Beyond the Arctic Circle, Lapland

I missed the spectacle of the Northern Lights but even in the bleak, cloudy weather there were eerie hues towards the evening. (sanjay austa austa)

I missed the spectacle of the Northern Lights but even in the bleak, cloudy weather there were eerie hues towards the evening.

(Click on photos to go to gallery)

( In March 2010 I had an opportunity to fly to Lapland and photograph the life in the Arctic.  While the rest of the world was preparing for a  fine summer the Arctic had not fully woken from its long winter slumber. Following is one of the travelogues I wrote for newspapers . )

Arctic circle is not an imaginary line. At least not in the  Santa Clause village in Lapland, where elaborate lamp-posts tell you exactly what side of the latitude you shiver. This is just as well. Crossing the 66 degree latitude is   indeed a big deal not just for equatorial inhabitants like me  but even for the Northerners who come here to make this big ritual crossing.  And as if to emphasize its significance, once you cross over they  give you a certificate (all for a few Euros of course).

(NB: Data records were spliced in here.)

/-- From row 0, all rows of the operation. -/
theorem run_allRows {s last : State} (hpos : 1 ≤ s.cfg.height.toNat)
    (row : ∀ r : Word, r.toNat < s.cfg.height.toNat →
      step { s with r := r } = .next (if r + 1 = s.cfg.height then last else { s with r := r + 1 })) :
    Host.Core.run core s.cfg.height.toNat { s with r := 0 } = .next last := by
  obtain ⟨n, hn⟩ := Nat.exists_eq_add_of_le' hpos
  rw [hn]
  exact run_rows row (by simp [hn])

/-- The region of a checked geometry lies in the data space (R242). -/
theorem lt_dataSpace_of_region {c : Cfg} (hg : c.geomOk = true) {a : Nat} (ha : c.region.has a = true) :
    a < Config.dataSpace := by
  obtain ⟨_, _, _, _, hfit⟩ := (geomOk_iff c).1 hg
  obtain ⟨_, hhi⟩ := (region_has_iff ..).1 ha
  exact Nat.lt_of_lt_of_le hhi hfit

/-- Where the platform answers every access to the region, the tag of each row is read (R183, R242). -/
theorem portRead_tag {s : State} (hg : s.cfg.geomOk = true) (hok : s.regionOk) {r : Nat}
    (hr : r < s.cfg.height.toNat) : s.portRead (s.cfg.rowBase r) = .ok (s.mem.tag s.cfg r) := by
  have inRegion := tag_in_region hg hr
  exact (portRead_ok_iff ..).2 ⟨lt_dataSpace_of_region hg inRegion, (hok _ inRegion).1, rfl⟩

/-- CHECK of a legal stride and geometry goes on to SCAN (R182). -/
theorem step_check {s : State} (hi : s.inputs = []) (hp : s.phase = .check) (hb : s.cfg.bppOk = true)
    (hg : s.cfg.geomOk = true) : step s = .next { s with phase := .scan, r := 0 } := by
  simp [step_nil hi, engineStep, hp, checkStep, hb, hg]

/-- SCAN of a row with a legal tag (R183). -/
theorem step_scan_legal {s : State} (hi : s.inputs = []) (hp : s.phase = .scan) {b : Byte}
    (hb : s.portRead (s.cfg.rowBase s.r.toNat) = .ok b) (hlt : b.toNat < 5) : step s = .next (nextTag s) := by
  rcases decodeTag_cases b with ⟨_, hd⟩ | ⟨hge, _⟩
  · simp [step_nil hi, engineStep, hp, scanStep, hb, hd]
  · omega

/-- RUN of a row with a legal tag runs its filter (R185). -/
theorem step_run_legal {s : State} (hi : s.inputs = []) (hp : s.phase = .run) {b : Byte}
    (hb : s.portRead (s.cfg.rowBase s.r.toNat) = .ok b) (hlt : b.toNat < 5) :
    step s = exec (filterOf b) s := by
  rcases decodeTag_cases b with ⟨_, hd⟩ | ⟨hge, _⟩
  · simp [step_nil hi, engineStep, hp, runStep, hb, hd]
  · omega

/-- SCAN of an image whose tags are all legal takes one step a row and leaves RUN at row 0 (R183). -/
theorem run_scan {s : State} (hi : s.inputs = []) (hp : s.phase = .scan) (hg : s.cfg.geomOk = true)
    (hok : s.regionOk) (hlegal : s.mem.tagsLegal s.cfg) :
    Host.Core.run core s.cfg.height.toNat { s with r := 0 } = .next { s with phase := .run, r := 0 } :=
  run_allRows ((geomOk_iff _).1 hg).1 fun r hr =>
    step_scan_legal (s := { s with r := r }) hi hp (portRead_tag hg hok hr) (hlegal _ hr)

/-- RUN of an image whose tags are all NONE takes one step a row and completes the operation (R127, R185). -/
theorem run_noneRows {s : State} (hi : s.inputs = []) (hp : s.phase = .run) (hz : s.opHazard = false)
    (hg : s.cfg.geomOk = true) (hok : s.regionOk) (hnone : ∀ r < s.cfg.height.toNat, s.mem.tag s.cfg r = 0) :
    Host.Core.run core s.cfg.height.toNat { s with r := 0 } =
      .next (finish .eNone 0 0 { s with r := s.cfg.height }) := by
  refine run_allRows ((geomOk_iff _).1 hg).1 fun r hr => ?_
  have tag : s.portRead (s.cfg.rowBase r.toNat) = .ok 0 := hnone _ hr ▸ portRead_tag hg hok hr
  have step_eq : step { s with r := r } = .next (nextRow { s with r := r }) :=
    step_run_legal (s := { s with r := r }) hi hp tag (by decide)
  rw [step_eq, nextRow_unharmed (s := { s with r := r }) (.inl hz)]
  dsimp only
  split
  · next hlast => rw [← hlast]
  · rfl

/-- Settles O55: one step of CHECK, one of SCAN and one of RUN for each row, none of which writes. -/
theorem allNoneOperationChangesNothing : Obligations.AllNoneOperationChangesNothing := by
  rintro s ⟨hinv, hp, hi, hz⟩ hb hg hok hnone
  have check := run_succ (step_check hi hp hb hg) 0
  have legal : s.mem.tagsLegal s.cfg := fun r hr => by rw [hnone r hr]; decide
  have scan := run_scan (s := { s with phase := .scan }) hi rfl hg hok legal
  have run := run_noneRows (s := { s with phase := .run }) hi rfl hz hg hok hnone
  refine ⟨finish .eNone 0 0 { s with phase := .run, r := s.cfg.height }, ?_, rfl, rfl, rfl, rfl⟩
  rw [Nat.two_mul]
  exact (run_add check _).trans ((run_add scan _).trans run)

end Sys2Proof.Machine
end

section
/-! The Paeth predictor (R141 to R144): its distances to the linear estimate, and the thresholds at the thirds of
`[min a b, max a b]` that decide it. -/

namespace Sys2Proof.Machine

/-- The distance of `x` to the linear estimate `p = a + b - c` (R143). -/
def estimateDist (a b c x : Byte) : Nat := ((a.toNat : Int) + b.toNat - c.toNat - x.toNat).natAbs

theorem absDiff_up_upLeft (a b c : Byte) : absDiff b.toNat c.toNat = estimateDist a b c a :=
  congrArg Int.natAbs (by ring)

theorem absDiff_left_upLeft (a b c : Byte) : absDiff a.toNat c.toNat = estimateDist a b c b :=
  congrArg Int.natAbs (by ring)

theorem absDiff_sum_upLeft (a b c : Byte) :
    absDiff (a.toNat + b.toNat) (2 * c.toNat) = estimateDist a b c c :=
  congrArg Int.natAbs (by ring)

/-- R143: the distances of R141 are the distances to the estimate. -/
theorem paeth_eq_nearest (a b c : Byte) : paeth a b c =
    if estimateDist a b c a ≤ estimateDist a b c b ∧ estimateDist a b c a ≤ estimateDist a b c c then a
    else if estimateDist a b c b ≤ estimateDist a b c c then b
    else c := by
  rw [← absDiff_up_upLeft, ← absDiff_left_upLeft, ← absDiff_sum_upLeft]
  rfl

/-- Settles O39: the three branches of Paeth, each by its condition on the distances to the estimate. -/
theorem paethIsNearestOperand : Obligations.PaethIsNearestOperand := by
  intro a b c
  refine ⟨fun hab hac => ?_, fun hna hbc => ?_, fun hna hnb => ?_⟩
  · exact (paeth_eq_nearest a b c).trans (if_pos ⟨hab, hac⟩)
  · exact (paeth_eq_nearest a b c).trans ((if_neg hna).trans (if_pos hbc))
  · exact (paeth_eq_nearest a b c).trans ((if_neg hna).trans (if_neg hnb))

theorem minByte_toNat (a b : Byte) : (minByte a b).toNat = min a.toNat b.toNat :=
  apply_ite BitVec.toNat ..

theorem maxByte_toNat (a b : Byte) : (maxByte a b).toNat = max a.toNat b.toNat :=
  apply_ite BitVec.toNat ..

theorem minByte_le_maxByte (a b : Byte) : (minByte a b).toNat ≤ (maxByte a b).toNat := by
  rw [minByte_toNat, maxByte_toNat]
  exact min_le_max

/-- What decides Paeth (R146): it is the larger operand up to the lower third of `[min a b, max a b]`, the smaller
one from the upper third on, and `c` between. -/
theorem paeth_eq_thirds (a b c : Byte) : paeth a b c =
    if 3 * c.toNat ≤ 2 * (minByte a b).toNat + (maxByte a b).toNat then maxByte a b
    else if (minByte a b).toNat + 2 * (maxByte a b).toNat ≤ 3 * c.toNat then minByte a b
    else c := by
  have left : (b.toNat - c.toNat : Int).natAbs = estimateDist a b c a := absDiff_up_upLeft a b c
  have up : (a.toNat - c.toNat : Int).natAbs = estimateDist a b c b := absDiff_left_upLeft a b c
  have upLeft : (a.toNat + b.toNat - 2 * c.toNat : Int).natAbs = estimateDist a b c c := absDiff_sum_upLeft a b c
  rw [paeth_eq_nearest]
  apply BitVec.eq_of_toNat_eq
  simp only [apply_ite BitVec.toNat, minByte_toNat, maxByte_toNat]
  rcases Nat.le_total a.toNat b.toNat with hab | hba
  · rw [min_eq_left hab, max_eq_right hab]
    split_ifs <;> omega
  · rw [min_eq_right hba, max_eq_left hba]
    split_ifs <;> omega

theorem paeth_mem (a b c : Byte) : paeth a b c = a ∨ paeth a b c = b ∨ paeth a b c = c := by
  rw [paeth_eq_nearest]
  split_ifs <;> simp

theorem paeth_toNat_of_le_min {a b c : Byte} (h : c.toNat ≤ min a.toNat b.toNat) :
    (paeth a b c).toNat = max a.toNat b.toNat := by
  rw [← minByte_toNat] at h
  have hle := minByte_le_maxByte a b
  rw [paeth_eq_thirds, if_pos (by omega), maxByte_toNat]

/-- Where both thresholds hold the operands are equal, and the larger is the smaller. -/
theorem paeth_toNat_of_max_le {a b c : Byte} (h : max a.toNat b.toNat ≤ c.toNat) :
    (paeth a b c).toNat = min a.toNat b.toNat := by
  rw [← maxByte_toNat] at h
  have hle := minByte_le_maxByte a b
  rw [paeth_eq_thirds, ← minByte_toNat]
  split_ifs <;> omega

But did I fly across the globe for this hot-selling touristy kitsch?  I had come  for some serious Arctic adventure.  And Lapland,  the Northern Province of Finland,  offers it in truckloads.

So it was quite a relief when Jari our guide backed out his Wagon from the Santa Clause village and drove us on the long straight highway further north.  Lapland has four seasons and from canoeing in summers, to  snowmobiling in winters, it packs enough activities to keep your adrenalin pumping all year.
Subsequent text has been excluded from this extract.